• [About this task]: Could you copy each line of the listing below that has the word "check"?

*** Begin section ***

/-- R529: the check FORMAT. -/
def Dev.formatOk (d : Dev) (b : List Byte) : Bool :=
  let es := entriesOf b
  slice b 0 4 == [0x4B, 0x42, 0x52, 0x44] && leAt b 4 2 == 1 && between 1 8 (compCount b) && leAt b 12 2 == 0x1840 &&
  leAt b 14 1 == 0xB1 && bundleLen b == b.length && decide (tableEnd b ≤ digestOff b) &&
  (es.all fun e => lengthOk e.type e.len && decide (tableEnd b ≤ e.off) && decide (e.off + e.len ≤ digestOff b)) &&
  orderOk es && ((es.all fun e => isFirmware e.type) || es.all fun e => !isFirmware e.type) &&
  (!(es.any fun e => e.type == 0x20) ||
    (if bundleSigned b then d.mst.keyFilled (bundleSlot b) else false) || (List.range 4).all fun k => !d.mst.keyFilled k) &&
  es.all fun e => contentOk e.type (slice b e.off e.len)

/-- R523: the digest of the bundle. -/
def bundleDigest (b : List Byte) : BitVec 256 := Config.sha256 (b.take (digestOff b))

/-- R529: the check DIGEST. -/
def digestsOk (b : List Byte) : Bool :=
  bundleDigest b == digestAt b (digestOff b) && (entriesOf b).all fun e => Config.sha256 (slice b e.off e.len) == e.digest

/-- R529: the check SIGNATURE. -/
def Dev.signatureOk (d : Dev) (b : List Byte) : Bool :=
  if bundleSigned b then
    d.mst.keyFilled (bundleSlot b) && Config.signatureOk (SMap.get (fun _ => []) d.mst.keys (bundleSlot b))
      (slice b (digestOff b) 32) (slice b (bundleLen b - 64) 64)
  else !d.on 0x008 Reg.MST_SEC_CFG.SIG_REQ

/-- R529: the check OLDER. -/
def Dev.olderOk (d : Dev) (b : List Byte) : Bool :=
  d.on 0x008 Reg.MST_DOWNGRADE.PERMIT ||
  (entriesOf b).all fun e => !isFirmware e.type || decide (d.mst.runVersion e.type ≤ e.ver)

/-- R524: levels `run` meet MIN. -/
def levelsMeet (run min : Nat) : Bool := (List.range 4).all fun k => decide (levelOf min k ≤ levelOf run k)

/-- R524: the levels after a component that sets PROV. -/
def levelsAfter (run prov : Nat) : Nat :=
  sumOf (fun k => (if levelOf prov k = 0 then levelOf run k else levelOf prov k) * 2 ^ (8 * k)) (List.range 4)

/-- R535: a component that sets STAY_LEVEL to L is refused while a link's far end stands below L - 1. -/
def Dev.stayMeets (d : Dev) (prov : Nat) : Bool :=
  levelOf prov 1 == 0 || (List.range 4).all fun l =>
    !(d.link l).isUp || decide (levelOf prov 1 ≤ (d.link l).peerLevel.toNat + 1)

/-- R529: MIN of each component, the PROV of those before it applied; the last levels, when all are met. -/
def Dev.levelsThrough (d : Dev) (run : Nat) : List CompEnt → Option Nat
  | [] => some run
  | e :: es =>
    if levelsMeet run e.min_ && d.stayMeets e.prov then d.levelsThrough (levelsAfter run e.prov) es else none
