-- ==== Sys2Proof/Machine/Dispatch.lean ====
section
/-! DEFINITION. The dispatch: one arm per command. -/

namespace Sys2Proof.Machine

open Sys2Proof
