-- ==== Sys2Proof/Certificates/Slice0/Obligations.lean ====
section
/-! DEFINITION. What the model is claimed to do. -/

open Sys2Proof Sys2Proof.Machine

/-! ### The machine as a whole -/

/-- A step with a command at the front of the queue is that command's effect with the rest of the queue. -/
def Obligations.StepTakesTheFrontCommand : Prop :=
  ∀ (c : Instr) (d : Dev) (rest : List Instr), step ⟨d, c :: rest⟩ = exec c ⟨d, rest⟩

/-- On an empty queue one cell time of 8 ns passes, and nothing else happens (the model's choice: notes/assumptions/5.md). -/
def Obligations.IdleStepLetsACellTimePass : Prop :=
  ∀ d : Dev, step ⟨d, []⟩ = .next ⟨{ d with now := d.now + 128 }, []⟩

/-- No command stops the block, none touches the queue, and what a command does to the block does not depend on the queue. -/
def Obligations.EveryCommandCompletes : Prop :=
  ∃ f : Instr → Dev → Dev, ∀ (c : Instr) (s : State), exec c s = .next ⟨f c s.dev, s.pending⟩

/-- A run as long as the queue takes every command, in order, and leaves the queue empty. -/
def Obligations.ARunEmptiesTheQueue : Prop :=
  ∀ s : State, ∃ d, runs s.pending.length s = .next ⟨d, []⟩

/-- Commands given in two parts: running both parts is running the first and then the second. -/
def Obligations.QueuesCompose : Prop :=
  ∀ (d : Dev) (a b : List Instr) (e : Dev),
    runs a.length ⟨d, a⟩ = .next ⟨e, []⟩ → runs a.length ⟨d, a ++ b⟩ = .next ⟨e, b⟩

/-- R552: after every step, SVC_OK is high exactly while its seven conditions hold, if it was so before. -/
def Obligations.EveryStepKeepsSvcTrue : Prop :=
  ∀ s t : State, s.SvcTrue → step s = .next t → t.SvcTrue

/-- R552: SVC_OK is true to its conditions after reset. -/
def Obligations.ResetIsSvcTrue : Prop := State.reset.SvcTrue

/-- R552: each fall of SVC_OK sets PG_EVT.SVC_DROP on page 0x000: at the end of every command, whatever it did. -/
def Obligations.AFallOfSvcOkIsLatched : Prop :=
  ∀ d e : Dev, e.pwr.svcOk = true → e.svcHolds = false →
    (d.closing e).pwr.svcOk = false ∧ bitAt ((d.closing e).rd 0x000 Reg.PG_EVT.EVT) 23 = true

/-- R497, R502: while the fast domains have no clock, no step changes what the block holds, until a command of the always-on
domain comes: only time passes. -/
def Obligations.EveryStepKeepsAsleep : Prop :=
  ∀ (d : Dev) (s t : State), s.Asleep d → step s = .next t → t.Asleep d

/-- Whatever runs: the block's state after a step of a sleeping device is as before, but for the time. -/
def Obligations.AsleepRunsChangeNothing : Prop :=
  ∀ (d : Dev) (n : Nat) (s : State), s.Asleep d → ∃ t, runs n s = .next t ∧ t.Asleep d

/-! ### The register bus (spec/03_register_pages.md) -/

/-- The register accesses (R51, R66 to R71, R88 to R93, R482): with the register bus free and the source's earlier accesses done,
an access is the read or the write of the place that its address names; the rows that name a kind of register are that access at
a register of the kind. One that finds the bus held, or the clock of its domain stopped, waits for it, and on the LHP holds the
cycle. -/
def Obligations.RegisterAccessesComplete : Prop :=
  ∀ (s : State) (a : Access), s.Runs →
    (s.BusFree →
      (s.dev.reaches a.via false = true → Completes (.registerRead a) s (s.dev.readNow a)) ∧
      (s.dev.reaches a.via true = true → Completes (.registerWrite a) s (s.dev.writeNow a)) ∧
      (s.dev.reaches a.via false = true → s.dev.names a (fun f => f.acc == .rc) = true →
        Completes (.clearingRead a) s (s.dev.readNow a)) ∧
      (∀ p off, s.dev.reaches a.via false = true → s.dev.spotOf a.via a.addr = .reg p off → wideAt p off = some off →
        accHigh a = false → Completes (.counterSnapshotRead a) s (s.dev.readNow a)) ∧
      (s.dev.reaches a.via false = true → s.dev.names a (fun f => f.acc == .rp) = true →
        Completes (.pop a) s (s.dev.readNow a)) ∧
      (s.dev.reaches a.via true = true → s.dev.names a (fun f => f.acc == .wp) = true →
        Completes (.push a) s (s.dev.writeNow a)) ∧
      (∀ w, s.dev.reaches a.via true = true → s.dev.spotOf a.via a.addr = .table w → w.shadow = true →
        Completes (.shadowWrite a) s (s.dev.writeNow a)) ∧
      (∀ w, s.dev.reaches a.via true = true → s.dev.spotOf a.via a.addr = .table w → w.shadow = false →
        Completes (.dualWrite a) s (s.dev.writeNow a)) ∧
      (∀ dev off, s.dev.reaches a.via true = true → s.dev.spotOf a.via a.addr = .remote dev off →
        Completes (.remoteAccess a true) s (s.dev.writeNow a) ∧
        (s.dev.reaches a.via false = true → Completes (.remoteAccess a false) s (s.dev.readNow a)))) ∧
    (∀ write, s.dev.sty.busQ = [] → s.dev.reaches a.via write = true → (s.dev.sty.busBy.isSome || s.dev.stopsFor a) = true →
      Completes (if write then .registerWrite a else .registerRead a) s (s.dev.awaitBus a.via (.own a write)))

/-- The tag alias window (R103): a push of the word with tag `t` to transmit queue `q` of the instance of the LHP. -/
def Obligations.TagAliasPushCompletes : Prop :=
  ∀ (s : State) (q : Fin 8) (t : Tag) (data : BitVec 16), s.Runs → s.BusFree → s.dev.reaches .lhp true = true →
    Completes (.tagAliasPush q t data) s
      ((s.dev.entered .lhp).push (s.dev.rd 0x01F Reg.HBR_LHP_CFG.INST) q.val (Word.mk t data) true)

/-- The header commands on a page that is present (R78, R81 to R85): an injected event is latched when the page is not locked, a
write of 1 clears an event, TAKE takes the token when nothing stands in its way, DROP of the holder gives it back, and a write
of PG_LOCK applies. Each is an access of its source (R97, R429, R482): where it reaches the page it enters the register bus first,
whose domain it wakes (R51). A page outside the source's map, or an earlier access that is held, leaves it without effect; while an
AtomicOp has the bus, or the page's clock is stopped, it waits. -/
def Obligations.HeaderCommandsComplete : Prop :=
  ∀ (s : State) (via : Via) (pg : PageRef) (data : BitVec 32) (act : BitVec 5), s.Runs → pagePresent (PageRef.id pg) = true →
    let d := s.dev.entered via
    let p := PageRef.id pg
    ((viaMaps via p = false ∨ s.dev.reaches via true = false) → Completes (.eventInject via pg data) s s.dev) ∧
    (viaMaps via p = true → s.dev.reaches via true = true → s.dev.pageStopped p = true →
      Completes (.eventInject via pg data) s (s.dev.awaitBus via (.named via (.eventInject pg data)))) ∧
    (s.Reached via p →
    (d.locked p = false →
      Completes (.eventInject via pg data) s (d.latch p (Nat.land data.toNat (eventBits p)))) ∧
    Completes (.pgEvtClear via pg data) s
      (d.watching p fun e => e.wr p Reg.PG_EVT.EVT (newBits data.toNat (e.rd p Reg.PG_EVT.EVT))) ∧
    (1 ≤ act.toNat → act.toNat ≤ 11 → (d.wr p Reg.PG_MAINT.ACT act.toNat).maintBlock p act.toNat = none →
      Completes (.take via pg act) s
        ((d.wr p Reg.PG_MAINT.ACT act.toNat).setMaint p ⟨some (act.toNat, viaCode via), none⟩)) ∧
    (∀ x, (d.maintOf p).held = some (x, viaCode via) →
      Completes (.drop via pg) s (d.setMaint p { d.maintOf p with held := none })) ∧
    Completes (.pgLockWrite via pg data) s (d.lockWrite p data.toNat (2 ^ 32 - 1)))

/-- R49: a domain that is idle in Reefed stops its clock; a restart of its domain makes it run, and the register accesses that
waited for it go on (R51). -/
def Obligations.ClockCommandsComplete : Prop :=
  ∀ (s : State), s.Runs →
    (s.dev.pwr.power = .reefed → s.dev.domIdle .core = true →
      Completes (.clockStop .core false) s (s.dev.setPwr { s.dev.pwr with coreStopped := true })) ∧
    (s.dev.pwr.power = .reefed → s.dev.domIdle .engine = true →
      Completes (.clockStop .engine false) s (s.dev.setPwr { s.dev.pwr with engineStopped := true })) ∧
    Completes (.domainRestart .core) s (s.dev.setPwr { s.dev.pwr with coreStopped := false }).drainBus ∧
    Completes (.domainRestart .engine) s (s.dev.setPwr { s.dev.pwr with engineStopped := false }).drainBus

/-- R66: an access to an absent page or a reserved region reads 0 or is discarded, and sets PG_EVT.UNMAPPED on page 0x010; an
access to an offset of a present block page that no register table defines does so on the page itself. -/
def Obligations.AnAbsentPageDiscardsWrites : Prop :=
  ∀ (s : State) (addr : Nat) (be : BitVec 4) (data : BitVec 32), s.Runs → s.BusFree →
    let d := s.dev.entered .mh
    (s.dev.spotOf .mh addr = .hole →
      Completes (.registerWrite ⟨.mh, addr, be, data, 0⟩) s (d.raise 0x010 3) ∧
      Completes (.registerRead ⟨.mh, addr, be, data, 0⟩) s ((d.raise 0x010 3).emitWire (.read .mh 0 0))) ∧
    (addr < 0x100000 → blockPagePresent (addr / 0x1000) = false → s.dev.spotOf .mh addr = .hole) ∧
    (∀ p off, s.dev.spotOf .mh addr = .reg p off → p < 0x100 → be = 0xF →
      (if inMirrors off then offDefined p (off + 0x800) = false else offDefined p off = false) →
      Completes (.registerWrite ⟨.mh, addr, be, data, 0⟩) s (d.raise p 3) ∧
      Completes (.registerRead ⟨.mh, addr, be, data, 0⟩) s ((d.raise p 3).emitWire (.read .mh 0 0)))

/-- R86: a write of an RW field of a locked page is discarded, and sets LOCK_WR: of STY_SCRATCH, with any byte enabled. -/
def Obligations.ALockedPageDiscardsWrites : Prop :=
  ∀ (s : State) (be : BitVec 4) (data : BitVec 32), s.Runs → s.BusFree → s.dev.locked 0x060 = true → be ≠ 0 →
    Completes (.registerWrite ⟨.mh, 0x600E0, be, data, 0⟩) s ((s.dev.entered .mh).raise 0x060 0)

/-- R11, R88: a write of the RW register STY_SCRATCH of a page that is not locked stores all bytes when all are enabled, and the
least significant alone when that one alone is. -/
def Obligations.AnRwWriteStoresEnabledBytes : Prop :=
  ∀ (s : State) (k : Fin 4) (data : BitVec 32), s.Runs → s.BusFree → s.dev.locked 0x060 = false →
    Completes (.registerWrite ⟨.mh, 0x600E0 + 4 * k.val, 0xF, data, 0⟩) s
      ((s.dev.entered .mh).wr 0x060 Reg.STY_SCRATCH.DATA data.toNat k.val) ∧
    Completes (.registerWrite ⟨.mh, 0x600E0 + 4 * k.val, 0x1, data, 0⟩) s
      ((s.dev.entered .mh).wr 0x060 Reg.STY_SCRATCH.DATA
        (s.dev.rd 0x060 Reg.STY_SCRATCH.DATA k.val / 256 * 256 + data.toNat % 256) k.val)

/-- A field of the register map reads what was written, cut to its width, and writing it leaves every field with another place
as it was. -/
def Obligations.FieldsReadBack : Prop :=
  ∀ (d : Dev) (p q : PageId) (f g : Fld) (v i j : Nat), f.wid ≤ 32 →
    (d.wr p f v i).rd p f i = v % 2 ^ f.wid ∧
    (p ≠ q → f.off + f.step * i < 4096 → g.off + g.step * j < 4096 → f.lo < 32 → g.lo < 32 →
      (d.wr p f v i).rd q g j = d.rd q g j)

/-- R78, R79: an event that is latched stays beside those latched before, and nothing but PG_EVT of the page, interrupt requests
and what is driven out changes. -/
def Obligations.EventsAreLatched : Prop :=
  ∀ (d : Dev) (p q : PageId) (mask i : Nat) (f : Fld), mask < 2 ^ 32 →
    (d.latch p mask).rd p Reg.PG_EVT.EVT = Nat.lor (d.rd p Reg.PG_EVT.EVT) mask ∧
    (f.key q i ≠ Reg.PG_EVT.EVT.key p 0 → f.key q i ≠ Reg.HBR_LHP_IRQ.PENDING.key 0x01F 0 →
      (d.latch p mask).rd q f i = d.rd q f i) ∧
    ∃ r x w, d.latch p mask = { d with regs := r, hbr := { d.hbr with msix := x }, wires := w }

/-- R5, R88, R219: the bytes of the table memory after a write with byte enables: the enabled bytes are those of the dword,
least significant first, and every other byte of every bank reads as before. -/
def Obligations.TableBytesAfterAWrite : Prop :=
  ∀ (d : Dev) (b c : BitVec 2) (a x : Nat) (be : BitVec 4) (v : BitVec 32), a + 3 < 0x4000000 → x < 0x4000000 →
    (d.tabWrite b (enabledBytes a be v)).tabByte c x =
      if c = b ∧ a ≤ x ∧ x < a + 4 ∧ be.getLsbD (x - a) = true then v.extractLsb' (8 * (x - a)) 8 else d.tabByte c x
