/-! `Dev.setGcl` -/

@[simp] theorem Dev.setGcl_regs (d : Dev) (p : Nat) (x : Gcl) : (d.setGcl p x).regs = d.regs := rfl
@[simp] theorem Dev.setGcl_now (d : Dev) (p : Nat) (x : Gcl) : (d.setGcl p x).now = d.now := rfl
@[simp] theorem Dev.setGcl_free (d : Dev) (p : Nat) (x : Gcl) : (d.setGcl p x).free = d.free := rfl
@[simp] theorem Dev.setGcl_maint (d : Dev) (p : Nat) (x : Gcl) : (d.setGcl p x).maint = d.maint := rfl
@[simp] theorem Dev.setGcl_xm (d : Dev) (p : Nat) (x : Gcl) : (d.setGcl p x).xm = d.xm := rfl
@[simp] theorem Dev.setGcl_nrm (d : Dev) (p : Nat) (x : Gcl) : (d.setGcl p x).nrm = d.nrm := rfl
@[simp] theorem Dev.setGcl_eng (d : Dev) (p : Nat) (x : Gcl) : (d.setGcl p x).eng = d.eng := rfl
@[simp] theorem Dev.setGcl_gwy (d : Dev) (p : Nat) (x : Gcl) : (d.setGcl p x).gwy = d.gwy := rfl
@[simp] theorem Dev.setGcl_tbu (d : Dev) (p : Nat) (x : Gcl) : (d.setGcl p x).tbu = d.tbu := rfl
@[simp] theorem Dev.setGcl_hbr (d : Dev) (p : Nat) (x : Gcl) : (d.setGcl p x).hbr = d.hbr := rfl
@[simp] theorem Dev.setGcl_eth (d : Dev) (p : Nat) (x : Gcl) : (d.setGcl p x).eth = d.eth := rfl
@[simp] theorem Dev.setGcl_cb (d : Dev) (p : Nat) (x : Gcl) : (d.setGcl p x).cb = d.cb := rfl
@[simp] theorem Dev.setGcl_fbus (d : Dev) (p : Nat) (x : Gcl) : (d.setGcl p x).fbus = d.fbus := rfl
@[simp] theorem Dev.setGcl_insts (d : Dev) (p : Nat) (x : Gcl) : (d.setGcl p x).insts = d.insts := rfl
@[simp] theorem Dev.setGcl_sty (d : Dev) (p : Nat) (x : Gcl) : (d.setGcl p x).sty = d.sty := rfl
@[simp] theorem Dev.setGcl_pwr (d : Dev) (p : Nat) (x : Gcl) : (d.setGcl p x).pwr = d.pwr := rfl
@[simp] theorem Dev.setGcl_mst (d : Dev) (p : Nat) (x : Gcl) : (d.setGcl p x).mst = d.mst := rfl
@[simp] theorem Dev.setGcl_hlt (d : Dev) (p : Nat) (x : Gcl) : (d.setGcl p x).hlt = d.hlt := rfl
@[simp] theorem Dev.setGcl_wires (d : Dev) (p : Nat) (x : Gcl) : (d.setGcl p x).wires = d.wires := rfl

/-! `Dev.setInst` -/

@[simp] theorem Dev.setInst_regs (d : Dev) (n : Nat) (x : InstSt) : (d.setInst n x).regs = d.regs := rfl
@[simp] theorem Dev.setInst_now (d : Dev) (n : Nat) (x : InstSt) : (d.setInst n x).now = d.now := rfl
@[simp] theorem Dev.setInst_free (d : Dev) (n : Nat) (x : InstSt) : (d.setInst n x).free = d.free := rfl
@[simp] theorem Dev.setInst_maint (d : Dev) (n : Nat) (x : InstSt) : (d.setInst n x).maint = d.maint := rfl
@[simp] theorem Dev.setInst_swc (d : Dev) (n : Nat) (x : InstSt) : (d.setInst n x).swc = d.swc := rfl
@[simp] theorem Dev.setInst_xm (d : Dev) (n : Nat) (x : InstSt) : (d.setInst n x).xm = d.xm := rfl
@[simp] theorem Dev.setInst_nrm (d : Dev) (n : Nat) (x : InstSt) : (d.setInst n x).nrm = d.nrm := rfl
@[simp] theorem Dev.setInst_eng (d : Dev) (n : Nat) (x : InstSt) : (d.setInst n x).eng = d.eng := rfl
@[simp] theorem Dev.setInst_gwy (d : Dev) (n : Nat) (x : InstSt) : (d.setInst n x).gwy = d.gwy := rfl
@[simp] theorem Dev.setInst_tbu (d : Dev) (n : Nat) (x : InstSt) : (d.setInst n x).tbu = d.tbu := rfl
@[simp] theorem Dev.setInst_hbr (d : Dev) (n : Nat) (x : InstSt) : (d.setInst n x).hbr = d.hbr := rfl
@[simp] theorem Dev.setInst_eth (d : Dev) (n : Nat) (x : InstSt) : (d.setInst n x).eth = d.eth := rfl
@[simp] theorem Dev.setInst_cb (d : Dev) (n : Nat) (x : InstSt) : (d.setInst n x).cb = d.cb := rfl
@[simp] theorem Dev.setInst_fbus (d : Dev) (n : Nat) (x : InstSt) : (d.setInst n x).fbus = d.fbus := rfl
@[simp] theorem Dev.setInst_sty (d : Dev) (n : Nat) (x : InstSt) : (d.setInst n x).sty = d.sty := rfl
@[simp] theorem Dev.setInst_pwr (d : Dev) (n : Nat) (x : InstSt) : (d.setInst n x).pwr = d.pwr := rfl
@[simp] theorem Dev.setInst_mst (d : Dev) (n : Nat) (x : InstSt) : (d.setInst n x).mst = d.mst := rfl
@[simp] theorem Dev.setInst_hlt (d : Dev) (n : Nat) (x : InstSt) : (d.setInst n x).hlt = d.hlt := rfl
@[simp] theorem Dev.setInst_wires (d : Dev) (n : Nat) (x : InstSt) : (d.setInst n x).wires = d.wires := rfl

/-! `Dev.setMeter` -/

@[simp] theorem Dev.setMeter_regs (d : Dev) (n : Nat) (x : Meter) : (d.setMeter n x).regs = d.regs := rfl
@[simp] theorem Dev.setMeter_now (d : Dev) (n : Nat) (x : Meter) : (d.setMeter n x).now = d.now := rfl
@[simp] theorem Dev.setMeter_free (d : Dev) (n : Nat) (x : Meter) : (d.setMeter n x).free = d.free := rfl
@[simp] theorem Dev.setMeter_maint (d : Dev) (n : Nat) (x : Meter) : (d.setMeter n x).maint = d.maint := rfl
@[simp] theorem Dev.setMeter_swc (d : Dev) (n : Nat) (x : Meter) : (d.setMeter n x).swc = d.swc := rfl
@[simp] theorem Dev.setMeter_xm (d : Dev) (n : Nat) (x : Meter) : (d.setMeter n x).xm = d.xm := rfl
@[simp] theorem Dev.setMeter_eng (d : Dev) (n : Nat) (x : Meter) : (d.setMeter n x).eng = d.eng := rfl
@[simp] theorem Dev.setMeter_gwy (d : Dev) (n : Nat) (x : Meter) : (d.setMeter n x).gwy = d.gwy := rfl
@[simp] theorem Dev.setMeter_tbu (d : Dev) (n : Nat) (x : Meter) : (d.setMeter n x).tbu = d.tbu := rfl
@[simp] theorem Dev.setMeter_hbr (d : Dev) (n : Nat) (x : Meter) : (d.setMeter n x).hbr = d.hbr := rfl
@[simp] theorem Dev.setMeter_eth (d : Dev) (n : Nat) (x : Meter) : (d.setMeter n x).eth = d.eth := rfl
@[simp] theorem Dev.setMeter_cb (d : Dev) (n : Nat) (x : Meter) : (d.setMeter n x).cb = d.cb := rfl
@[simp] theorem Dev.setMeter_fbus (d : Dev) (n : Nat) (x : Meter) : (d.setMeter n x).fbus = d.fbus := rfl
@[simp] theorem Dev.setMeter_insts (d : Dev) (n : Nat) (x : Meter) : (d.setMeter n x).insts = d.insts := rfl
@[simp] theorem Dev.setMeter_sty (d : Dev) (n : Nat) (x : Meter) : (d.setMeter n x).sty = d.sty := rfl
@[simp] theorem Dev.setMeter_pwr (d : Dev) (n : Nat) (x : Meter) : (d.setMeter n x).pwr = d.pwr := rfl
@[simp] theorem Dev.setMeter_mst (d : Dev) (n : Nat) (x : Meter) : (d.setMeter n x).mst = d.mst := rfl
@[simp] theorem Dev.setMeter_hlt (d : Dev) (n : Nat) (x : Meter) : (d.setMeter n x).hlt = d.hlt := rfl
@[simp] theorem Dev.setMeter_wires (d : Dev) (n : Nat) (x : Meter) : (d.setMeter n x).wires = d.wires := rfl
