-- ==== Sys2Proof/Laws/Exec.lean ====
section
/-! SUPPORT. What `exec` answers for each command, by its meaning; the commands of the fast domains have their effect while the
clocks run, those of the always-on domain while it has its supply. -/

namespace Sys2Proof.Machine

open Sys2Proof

*** End section ***

• [Task result]:
/-- R529: the check FORMAT. -/
/-- R529: the check DIGEST. -/
/-- R529: the check SIGNATURE. -/
/-- R529: the check OLDER. -/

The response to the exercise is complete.